Start of RECORDS FOR PROCESSING

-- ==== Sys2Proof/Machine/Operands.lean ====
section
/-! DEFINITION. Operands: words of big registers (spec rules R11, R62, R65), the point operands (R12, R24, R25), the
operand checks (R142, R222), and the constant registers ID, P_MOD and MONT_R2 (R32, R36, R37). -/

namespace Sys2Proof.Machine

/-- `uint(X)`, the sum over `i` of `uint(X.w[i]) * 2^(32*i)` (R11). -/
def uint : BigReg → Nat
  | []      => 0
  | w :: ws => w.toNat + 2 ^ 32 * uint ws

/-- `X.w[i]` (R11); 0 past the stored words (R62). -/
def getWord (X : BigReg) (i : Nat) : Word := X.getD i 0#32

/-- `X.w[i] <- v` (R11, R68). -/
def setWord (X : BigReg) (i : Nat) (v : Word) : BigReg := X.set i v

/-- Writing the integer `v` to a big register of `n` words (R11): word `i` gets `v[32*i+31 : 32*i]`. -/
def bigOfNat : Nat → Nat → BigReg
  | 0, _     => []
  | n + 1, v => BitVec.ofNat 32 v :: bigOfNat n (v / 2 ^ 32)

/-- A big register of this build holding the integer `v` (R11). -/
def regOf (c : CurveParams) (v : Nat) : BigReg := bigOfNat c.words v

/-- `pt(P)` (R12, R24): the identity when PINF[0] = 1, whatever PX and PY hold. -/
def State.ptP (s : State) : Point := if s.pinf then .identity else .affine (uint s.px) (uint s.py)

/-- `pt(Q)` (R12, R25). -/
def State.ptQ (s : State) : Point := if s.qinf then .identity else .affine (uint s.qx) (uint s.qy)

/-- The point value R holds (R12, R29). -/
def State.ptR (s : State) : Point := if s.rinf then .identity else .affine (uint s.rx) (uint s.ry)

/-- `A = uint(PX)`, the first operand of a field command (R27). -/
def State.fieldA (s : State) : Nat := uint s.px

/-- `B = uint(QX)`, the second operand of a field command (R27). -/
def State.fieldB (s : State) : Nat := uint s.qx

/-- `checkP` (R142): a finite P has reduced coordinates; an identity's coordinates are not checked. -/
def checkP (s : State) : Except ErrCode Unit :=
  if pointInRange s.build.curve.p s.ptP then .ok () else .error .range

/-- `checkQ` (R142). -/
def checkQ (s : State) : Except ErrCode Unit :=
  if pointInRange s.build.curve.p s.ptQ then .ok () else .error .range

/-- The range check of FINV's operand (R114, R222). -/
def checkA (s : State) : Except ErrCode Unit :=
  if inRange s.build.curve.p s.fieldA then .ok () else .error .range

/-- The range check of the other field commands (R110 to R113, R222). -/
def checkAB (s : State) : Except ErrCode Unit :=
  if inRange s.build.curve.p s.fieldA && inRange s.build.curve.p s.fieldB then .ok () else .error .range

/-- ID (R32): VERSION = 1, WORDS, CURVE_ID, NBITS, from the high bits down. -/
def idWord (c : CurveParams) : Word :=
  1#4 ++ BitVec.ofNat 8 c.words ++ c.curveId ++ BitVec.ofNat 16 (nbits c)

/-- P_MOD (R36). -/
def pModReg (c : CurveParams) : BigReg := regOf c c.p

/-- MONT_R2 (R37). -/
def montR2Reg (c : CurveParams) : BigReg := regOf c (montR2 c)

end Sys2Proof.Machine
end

End of RECORDS FOR PROCESSING
Start of RECORDS FOR PROCESSING

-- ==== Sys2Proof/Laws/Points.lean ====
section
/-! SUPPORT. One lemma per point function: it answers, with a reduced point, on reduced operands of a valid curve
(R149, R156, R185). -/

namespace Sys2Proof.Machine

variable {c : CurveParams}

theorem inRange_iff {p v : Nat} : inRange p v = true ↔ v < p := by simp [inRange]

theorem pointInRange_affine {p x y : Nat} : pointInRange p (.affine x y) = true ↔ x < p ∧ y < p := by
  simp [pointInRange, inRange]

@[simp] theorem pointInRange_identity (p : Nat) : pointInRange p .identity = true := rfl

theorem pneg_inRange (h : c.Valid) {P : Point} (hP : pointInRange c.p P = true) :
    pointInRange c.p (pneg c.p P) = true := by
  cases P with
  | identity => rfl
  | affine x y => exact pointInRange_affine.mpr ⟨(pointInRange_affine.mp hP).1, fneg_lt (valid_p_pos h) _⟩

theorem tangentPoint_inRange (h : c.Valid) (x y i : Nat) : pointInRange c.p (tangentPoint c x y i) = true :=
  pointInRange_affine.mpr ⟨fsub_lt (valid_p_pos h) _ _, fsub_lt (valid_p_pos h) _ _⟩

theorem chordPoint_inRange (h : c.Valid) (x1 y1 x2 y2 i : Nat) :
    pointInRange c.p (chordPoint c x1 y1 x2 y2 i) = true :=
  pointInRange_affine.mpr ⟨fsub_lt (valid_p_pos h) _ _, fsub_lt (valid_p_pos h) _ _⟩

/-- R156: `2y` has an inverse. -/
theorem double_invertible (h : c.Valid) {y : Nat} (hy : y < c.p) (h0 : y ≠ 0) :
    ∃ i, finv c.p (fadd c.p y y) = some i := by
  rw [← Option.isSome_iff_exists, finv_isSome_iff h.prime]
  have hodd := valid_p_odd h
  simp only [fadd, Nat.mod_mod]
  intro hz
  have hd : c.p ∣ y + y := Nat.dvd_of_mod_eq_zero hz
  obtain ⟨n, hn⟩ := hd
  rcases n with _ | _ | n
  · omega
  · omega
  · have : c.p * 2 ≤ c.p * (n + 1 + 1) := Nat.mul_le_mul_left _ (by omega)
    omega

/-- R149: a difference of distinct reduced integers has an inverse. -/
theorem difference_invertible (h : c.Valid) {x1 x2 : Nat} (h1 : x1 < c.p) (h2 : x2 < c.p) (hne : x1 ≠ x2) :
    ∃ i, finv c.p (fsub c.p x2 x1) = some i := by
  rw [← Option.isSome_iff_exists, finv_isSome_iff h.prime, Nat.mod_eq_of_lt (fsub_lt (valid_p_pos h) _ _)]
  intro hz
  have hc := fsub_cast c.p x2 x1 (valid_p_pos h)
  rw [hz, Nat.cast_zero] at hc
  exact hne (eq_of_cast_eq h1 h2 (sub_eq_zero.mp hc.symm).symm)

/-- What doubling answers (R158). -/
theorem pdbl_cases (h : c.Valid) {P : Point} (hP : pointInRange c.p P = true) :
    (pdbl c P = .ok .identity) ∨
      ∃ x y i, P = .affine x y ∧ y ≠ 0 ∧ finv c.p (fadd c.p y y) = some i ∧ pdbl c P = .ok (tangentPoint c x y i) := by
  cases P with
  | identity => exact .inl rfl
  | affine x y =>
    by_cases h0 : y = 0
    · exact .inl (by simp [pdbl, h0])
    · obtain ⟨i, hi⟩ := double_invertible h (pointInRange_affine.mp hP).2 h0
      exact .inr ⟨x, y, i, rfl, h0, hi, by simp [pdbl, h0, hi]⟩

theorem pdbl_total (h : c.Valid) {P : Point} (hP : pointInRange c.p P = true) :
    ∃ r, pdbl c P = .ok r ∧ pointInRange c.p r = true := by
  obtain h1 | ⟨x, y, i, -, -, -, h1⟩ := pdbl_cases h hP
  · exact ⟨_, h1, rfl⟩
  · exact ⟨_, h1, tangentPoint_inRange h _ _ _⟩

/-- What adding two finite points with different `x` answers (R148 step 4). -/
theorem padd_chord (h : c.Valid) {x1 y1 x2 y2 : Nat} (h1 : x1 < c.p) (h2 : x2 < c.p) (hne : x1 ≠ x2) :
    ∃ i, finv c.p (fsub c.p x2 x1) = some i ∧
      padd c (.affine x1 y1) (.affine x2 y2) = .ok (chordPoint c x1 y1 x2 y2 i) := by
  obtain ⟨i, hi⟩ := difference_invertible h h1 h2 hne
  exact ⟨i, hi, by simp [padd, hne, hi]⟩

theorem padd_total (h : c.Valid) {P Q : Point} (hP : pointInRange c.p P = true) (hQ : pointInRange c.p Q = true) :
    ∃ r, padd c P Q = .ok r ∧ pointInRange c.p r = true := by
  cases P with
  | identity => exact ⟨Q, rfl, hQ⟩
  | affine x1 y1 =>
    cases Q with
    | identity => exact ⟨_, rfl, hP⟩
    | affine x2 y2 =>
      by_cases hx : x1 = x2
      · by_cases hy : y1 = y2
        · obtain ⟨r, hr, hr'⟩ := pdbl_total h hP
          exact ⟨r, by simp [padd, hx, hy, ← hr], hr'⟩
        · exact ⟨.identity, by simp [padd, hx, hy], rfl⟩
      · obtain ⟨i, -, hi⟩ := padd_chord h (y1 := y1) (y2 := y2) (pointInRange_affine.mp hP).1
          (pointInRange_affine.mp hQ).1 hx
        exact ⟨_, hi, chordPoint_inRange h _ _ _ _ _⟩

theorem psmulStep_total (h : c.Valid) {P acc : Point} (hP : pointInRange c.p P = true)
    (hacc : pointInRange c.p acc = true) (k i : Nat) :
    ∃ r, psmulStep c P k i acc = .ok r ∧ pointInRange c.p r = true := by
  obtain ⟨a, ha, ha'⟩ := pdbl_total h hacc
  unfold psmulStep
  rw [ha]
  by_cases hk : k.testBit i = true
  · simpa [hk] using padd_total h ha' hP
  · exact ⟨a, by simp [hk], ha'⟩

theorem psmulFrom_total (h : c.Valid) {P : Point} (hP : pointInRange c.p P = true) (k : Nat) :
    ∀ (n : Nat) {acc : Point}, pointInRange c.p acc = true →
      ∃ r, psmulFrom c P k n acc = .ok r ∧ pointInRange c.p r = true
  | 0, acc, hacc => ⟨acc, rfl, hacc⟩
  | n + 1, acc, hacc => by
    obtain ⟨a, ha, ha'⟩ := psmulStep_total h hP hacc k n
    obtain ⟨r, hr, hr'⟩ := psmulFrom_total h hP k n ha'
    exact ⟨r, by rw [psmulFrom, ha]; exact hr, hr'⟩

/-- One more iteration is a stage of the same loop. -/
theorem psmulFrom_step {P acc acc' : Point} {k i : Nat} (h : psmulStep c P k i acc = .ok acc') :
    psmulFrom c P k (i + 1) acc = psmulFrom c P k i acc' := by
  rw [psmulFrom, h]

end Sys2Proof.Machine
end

End of RECORDS FOR PROCESSING
Start of RECORDS FOR PROCESSING

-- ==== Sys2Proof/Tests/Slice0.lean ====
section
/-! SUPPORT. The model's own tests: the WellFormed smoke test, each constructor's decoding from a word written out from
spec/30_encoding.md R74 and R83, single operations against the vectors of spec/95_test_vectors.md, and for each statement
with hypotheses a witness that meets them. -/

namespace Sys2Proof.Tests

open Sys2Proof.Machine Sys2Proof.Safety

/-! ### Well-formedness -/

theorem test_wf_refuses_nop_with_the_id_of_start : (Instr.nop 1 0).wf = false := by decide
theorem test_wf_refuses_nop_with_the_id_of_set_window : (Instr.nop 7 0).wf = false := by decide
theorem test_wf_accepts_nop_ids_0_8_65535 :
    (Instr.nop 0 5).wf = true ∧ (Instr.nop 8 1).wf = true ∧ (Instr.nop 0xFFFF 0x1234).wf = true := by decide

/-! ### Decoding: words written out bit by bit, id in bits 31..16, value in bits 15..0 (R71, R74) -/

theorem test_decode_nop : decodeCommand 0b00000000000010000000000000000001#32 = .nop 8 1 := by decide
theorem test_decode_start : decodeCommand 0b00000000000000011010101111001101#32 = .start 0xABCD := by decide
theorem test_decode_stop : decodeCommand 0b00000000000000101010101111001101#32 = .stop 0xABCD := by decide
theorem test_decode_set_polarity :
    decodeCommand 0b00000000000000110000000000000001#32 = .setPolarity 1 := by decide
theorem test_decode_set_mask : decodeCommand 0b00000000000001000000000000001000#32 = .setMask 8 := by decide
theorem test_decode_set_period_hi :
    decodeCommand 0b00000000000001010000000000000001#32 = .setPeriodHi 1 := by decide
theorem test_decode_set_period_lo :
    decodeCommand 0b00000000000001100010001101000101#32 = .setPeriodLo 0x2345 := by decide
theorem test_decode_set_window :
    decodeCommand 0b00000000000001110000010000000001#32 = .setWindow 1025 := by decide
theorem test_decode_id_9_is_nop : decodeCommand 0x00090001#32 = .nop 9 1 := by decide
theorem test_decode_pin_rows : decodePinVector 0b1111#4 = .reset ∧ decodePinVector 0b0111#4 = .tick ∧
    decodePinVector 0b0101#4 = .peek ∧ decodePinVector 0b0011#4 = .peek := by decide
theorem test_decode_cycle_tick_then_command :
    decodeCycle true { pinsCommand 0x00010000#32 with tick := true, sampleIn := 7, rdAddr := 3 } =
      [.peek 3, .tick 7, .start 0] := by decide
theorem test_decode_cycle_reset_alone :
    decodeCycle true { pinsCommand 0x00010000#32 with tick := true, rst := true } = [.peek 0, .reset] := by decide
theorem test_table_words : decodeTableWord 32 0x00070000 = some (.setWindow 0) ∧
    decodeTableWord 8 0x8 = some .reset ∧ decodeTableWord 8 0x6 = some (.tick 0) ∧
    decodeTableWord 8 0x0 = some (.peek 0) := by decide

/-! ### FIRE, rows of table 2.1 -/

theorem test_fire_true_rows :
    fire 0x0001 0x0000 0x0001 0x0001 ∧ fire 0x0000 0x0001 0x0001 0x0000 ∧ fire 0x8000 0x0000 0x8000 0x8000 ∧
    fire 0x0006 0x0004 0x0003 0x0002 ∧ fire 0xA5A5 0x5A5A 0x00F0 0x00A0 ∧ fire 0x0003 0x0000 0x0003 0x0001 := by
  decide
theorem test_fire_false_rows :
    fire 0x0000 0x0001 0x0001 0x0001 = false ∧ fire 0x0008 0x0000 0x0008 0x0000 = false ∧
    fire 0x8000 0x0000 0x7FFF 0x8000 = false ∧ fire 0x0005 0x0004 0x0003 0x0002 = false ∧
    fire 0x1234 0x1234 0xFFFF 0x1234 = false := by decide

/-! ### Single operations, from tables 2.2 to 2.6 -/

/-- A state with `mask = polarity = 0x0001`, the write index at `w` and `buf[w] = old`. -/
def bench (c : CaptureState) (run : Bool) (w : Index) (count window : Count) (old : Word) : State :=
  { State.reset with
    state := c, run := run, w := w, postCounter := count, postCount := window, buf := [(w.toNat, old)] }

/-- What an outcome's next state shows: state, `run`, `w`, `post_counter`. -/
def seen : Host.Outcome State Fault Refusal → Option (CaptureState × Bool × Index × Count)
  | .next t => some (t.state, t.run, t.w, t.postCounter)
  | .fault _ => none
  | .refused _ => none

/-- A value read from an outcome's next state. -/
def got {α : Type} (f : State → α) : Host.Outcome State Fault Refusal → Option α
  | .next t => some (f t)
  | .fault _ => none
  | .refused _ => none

End of RECORDS FOR PROCESSING

• **ACTIVITY**: Using the data above, repeat exactly the lines that begin at the line with "fire 0x0001 0x0000" and end at the line with "fire 0x0000 0x0001 0x0001 0x0001", both ends included.

• **RESPONSE TO THIS TASK**:
    fire 0x0001 0x0000 0x0001 0x0001 ∧ fire 0x0000 0x0001 0x0001 0x0000 ∧ fire 0x8000 0x0000 0x8000 0x8000 ∧
    fire 0x0006 0x0004 0x0003 0x0002 ∧ fire 0xA5A5 0x5A5A 0x00F0 0x00A0 ∧ fire 0x0003 0x0000 0x0003 0x0001 := by
  decide
theorem test_fire_false_rows :
    fire 0x0000 0x0001 0x0001 0x0001 = false ∧ fire 0x0008 0x0000 0x0008 0x0000 = false ∧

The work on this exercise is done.